═════ Exercise inputs ═════
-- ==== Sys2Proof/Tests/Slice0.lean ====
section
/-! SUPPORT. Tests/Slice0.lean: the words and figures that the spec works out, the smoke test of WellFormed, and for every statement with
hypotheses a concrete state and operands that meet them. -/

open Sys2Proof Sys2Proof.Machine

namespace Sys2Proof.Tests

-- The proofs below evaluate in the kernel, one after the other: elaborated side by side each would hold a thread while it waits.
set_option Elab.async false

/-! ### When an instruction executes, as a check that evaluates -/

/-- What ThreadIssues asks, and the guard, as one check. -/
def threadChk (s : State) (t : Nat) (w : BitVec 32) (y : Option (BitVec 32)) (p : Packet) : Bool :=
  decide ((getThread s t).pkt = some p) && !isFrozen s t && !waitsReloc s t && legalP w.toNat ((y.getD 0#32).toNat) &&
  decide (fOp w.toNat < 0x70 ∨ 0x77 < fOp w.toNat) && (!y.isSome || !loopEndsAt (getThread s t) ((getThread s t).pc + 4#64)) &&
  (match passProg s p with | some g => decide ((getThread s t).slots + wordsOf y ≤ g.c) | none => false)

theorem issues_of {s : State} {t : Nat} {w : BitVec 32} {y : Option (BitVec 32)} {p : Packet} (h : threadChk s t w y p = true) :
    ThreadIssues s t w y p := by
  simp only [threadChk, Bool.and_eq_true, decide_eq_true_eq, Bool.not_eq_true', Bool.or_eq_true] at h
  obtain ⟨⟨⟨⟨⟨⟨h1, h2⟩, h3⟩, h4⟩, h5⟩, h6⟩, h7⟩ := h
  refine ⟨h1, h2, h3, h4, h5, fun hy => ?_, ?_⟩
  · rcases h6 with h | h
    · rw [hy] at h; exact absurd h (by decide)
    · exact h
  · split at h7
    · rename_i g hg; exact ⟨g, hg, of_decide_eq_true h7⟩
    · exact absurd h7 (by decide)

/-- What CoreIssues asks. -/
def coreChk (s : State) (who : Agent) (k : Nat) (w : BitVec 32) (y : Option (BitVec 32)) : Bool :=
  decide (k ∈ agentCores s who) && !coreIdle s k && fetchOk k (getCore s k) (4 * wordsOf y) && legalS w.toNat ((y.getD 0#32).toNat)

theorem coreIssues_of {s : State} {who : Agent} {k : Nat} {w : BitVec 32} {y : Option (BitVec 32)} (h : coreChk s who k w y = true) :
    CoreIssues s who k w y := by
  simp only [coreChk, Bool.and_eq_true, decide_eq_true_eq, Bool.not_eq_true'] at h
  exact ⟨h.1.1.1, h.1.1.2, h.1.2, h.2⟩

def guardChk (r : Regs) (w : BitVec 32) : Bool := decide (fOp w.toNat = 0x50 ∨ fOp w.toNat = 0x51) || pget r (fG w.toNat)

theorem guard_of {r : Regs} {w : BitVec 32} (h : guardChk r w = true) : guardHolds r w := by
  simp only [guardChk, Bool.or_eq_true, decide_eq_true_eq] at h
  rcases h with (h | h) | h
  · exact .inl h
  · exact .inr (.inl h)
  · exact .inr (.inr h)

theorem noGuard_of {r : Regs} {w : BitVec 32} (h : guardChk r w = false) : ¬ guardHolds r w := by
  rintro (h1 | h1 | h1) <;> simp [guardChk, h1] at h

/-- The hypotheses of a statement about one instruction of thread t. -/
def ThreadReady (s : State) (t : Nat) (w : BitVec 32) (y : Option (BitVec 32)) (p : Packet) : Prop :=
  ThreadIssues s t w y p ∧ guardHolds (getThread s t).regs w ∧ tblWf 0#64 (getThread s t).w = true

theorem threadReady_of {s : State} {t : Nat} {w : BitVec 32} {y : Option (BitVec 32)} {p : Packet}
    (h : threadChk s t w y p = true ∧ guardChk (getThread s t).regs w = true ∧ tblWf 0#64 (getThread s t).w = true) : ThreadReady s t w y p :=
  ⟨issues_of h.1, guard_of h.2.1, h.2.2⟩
═════
═════ Exercise inputs ═════
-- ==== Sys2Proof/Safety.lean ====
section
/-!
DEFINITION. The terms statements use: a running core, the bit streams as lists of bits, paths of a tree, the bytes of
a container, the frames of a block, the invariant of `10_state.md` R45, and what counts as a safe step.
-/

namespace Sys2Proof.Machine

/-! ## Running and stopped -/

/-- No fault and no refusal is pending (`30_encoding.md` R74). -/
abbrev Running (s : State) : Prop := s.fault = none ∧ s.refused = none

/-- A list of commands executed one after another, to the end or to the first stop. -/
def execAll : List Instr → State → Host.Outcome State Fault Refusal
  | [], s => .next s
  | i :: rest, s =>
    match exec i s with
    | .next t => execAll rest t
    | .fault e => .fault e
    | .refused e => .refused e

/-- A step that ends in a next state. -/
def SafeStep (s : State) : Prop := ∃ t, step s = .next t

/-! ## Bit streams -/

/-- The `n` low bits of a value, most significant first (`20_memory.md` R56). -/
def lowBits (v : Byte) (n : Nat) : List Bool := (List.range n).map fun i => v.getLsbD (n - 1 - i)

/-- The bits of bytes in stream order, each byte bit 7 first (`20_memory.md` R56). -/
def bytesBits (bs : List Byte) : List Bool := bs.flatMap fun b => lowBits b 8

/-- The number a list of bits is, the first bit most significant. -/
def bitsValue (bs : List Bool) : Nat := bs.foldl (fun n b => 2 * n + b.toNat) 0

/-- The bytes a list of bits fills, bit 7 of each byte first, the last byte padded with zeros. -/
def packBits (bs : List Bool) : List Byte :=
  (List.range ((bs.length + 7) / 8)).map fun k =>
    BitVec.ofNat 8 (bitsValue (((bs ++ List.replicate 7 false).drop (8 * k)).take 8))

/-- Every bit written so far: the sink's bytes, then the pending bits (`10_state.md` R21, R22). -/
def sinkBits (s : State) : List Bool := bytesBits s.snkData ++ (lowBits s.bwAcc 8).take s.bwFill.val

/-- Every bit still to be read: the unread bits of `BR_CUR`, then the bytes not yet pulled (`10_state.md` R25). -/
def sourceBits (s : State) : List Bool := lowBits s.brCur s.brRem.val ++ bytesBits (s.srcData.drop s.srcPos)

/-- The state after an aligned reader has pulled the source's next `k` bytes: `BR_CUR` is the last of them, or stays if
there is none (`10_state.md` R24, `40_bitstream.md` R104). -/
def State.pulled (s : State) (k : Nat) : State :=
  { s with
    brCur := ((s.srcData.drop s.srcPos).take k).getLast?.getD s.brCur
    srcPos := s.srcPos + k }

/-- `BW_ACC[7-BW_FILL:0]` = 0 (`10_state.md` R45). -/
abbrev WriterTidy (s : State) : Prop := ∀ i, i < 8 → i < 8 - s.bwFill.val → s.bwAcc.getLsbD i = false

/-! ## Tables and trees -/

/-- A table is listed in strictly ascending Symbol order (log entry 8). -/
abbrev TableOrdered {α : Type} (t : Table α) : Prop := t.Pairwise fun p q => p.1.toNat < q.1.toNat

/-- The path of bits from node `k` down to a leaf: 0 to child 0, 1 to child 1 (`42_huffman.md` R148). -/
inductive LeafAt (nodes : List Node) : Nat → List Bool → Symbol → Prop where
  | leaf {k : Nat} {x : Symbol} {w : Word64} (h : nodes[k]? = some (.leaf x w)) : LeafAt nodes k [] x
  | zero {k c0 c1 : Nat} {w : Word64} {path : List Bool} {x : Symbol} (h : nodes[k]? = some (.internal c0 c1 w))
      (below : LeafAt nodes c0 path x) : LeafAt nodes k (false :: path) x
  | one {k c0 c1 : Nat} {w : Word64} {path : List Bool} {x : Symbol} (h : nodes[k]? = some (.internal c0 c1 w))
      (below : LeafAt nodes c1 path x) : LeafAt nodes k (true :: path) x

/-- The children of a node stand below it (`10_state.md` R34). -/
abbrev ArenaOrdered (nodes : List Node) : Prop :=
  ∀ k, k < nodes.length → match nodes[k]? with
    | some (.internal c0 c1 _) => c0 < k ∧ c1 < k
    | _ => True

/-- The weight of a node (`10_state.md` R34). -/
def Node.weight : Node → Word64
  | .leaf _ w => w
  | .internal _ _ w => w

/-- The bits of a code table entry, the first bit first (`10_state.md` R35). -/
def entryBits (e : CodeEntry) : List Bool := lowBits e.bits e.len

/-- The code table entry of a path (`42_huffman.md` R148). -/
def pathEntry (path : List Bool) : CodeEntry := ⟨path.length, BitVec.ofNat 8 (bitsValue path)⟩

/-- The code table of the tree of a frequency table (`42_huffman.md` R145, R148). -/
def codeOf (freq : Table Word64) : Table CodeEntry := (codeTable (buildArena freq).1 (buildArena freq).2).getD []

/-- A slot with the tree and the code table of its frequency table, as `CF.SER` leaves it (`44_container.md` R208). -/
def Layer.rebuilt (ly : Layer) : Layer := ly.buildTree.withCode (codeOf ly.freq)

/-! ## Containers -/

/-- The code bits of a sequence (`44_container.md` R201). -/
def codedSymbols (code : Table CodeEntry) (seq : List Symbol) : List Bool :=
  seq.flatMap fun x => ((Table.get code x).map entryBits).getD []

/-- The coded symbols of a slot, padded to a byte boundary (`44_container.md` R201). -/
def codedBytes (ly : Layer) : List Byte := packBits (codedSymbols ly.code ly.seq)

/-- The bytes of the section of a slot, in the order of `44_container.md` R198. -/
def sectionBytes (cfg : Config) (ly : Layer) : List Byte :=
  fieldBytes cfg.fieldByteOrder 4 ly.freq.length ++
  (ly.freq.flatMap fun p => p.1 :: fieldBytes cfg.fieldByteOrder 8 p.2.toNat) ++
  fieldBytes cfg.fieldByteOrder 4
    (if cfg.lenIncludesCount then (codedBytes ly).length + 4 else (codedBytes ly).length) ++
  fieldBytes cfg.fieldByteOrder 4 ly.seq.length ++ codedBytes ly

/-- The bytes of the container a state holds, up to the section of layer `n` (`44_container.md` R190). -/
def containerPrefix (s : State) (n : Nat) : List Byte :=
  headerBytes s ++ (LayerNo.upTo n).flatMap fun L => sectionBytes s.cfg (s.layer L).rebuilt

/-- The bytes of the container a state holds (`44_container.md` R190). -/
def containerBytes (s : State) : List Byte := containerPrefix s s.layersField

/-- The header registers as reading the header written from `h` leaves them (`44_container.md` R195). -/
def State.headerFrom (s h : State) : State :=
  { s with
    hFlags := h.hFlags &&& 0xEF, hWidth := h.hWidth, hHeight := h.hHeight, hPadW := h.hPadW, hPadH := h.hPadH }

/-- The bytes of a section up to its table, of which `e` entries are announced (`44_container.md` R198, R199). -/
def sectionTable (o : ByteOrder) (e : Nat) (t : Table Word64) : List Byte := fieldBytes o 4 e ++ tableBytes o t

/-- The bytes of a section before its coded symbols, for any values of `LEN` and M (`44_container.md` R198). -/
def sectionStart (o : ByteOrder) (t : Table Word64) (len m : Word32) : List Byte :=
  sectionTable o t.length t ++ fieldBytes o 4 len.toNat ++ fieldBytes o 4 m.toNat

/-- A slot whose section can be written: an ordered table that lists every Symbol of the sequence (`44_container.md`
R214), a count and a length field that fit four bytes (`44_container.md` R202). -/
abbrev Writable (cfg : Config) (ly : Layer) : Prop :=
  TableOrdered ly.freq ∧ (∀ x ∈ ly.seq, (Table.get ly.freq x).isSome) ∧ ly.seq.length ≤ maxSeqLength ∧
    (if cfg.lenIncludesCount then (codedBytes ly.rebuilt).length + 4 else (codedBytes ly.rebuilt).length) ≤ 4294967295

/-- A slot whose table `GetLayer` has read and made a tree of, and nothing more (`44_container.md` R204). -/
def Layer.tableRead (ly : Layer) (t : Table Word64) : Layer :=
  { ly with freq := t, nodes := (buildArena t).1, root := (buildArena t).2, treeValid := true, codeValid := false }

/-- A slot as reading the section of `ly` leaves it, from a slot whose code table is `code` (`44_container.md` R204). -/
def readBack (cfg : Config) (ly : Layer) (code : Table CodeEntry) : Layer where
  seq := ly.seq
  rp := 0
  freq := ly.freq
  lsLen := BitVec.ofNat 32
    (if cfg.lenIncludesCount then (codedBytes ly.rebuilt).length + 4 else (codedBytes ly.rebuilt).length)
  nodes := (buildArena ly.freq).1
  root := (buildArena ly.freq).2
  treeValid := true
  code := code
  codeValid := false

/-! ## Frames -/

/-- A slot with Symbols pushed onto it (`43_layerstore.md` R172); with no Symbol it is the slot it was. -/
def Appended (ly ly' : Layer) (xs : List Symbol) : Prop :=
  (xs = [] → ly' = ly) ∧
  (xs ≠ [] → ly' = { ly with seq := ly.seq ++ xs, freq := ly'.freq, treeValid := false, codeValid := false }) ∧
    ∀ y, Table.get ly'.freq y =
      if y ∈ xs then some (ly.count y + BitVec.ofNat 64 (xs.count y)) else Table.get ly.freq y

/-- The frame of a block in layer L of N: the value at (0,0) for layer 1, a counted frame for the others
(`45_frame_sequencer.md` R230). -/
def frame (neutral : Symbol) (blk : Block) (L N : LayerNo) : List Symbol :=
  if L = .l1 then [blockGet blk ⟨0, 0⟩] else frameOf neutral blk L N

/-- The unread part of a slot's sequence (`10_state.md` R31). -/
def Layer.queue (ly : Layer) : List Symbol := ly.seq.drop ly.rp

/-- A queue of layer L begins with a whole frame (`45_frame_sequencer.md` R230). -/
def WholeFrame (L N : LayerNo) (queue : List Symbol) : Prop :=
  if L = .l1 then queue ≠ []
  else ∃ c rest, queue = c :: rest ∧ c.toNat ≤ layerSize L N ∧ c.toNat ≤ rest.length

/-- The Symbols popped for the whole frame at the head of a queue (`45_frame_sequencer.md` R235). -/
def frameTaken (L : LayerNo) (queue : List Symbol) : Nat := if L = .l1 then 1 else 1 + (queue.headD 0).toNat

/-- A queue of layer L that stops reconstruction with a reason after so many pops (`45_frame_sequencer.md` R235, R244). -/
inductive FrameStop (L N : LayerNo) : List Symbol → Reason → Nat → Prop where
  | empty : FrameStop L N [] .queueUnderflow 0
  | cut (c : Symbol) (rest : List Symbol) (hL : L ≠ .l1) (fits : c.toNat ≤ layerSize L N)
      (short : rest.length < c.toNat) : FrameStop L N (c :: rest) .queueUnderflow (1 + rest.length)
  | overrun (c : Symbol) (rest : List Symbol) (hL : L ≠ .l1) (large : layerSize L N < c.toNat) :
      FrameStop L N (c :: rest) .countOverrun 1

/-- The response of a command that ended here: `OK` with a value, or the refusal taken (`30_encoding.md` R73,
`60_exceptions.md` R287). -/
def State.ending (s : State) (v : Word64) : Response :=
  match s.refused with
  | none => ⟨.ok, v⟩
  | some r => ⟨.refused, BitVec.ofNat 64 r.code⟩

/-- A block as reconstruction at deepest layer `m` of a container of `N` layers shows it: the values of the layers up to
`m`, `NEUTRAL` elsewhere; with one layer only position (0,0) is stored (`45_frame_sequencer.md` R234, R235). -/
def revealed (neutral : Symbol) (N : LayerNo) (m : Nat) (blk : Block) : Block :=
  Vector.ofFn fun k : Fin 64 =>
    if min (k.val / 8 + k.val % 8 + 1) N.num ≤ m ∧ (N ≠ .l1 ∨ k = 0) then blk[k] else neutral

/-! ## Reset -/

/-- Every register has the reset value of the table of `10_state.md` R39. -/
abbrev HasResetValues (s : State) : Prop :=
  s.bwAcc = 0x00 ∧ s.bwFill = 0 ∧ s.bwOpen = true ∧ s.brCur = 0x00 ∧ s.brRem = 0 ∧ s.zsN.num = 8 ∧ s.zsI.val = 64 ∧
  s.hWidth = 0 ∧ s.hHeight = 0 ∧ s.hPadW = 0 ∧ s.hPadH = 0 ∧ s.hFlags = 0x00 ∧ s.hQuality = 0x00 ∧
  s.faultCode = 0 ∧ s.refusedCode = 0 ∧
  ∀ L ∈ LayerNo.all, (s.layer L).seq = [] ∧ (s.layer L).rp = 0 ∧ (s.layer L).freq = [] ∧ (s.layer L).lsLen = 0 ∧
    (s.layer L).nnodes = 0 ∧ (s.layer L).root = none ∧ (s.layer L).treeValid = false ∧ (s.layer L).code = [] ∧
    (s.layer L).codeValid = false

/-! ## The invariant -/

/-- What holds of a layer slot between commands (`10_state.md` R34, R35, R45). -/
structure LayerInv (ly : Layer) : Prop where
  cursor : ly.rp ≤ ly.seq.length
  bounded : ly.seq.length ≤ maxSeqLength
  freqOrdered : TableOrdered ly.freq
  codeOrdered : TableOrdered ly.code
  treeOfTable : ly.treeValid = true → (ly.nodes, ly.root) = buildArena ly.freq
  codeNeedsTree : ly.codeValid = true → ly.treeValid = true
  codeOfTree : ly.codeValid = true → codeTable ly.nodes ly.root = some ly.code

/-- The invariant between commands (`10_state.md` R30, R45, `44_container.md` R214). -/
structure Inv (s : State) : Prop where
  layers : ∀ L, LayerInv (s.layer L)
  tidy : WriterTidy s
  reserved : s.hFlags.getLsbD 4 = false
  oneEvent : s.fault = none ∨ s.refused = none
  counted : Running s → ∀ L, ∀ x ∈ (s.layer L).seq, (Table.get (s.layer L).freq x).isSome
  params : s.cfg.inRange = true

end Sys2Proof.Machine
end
═════
═════ Exercise inputs ═════
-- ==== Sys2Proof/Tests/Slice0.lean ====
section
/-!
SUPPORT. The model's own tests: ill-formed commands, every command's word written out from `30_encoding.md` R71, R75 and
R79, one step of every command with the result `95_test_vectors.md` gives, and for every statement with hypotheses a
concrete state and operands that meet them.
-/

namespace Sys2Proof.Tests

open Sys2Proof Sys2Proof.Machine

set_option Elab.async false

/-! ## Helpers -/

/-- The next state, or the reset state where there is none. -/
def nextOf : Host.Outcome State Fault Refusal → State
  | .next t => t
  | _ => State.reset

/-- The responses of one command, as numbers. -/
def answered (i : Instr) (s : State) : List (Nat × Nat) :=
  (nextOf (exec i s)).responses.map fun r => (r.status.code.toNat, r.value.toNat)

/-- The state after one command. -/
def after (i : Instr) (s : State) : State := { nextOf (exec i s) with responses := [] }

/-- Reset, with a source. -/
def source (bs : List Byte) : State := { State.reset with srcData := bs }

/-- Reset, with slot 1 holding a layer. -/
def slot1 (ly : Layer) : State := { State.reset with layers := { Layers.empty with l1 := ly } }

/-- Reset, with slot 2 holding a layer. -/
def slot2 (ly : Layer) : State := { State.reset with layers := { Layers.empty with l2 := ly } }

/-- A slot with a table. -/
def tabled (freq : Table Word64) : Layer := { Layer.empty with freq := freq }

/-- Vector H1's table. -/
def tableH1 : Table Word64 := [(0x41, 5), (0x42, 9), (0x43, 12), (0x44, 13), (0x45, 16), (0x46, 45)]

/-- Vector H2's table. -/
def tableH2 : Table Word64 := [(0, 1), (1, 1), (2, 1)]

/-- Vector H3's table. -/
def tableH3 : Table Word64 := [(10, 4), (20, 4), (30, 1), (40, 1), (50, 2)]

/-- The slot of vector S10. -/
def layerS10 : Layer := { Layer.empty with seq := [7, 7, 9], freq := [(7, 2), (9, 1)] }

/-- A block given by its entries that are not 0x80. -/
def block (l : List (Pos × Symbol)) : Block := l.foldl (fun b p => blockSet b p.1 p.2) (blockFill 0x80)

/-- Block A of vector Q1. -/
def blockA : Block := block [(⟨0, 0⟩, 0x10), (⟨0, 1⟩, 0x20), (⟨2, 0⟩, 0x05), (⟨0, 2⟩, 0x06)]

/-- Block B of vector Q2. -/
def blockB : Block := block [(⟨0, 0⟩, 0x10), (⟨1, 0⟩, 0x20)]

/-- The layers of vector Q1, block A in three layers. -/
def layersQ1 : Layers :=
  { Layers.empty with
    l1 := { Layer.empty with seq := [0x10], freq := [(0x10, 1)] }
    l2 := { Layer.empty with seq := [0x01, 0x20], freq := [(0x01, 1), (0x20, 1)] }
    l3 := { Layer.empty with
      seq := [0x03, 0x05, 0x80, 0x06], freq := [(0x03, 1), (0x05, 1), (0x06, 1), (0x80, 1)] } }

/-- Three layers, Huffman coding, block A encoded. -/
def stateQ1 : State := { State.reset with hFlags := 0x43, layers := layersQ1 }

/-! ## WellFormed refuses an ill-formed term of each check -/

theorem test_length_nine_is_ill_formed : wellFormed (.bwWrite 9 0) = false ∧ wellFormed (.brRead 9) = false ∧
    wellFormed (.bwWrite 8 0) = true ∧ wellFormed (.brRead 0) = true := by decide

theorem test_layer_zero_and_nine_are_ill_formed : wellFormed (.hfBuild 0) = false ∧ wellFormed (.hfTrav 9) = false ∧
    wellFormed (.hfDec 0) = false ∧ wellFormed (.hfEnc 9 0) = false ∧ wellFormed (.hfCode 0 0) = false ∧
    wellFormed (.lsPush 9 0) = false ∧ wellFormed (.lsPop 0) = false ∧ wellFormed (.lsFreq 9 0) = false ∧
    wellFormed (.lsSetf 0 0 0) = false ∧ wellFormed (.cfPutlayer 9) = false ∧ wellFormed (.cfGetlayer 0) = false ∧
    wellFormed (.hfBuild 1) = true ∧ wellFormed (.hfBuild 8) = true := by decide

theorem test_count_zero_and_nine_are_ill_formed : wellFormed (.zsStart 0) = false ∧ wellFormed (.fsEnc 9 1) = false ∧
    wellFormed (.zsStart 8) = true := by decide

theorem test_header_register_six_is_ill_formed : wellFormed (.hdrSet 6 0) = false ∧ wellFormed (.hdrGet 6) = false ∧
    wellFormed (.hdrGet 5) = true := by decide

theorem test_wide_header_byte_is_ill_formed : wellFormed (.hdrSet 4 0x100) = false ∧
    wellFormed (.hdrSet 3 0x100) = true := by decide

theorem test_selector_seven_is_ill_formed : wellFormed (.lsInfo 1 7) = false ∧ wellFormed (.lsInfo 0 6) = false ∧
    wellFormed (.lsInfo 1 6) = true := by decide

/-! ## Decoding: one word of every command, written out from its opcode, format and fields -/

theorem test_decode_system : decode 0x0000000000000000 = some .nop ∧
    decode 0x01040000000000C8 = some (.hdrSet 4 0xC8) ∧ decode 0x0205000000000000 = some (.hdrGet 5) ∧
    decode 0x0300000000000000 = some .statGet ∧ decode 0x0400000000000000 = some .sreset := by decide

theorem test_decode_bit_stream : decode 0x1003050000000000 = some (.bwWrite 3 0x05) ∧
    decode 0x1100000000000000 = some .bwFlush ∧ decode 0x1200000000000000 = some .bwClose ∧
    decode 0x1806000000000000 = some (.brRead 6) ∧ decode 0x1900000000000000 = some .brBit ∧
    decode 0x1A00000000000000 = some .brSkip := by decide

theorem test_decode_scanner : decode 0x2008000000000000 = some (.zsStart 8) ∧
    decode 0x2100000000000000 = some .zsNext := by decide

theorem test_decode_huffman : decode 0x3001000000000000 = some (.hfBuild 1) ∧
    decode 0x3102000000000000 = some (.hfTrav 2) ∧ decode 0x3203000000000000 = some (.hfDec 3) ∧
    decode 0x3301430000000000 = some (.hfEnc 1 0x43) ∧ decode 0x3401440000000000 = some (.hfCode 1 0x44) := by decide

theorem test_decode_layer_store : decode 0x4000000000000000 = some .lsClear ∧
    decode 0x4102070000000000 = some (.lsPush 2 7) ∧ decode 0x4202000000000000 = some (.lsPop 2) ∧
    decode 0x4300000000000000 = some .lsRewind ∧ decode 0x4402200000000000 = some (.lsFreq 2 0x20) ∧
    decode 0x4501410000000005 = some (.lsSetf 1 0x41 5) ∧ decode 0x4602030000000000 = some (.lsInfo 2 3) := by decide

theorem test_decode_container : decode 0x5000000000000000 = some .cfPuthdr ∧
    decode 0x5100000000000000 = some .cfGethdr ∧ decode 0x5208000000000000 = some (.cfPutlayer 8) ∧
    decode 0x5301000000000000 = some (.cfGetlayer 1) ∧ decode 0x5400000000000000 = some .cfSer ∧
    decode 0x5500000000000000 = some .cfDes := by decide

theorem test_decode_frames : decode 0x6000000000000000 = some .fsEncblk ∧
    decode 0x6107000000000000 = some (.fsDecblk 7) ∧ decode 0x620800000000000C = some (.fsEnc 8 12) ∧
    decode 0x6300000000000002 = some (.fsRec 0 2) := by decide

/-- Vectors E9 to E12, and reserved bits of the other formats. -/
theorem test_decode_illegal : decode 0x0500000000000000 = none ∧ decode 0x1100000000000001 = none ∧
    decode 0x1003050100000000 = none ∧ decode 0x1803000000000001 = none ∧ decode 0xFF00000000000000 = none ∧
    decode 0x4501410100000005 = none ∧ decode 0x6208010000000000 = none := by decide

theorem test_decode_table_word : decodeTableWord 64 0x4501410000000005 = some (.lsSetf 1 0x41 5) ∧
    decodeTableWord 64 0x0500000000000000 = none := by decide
═════
→ Exercise aim: In the material above, transcribe exactly the lines beginning at the one with "def containerBytes (s" and ending at the one with "R198, R199). -/", both included.

→ Problem solution:
def containerBytes (s : State) : List Byte := containerPrefix s s.layersField

/-- The header registers as reading the header written from `h` leaves them (`44_container.md` R195). -/
def State.headerFrom (s h : State) : State :=
  { s with
    hFlags := h.hFlags &&& 0xEF, hWidth := h.hWidth, hHeight := h.hHeight, hPadW := h.hPadW, hPadH := h.hPadH }

/-- The bytes of a section up to its table, of which `e` entries are announced (`44_container.md` R198, R199). -/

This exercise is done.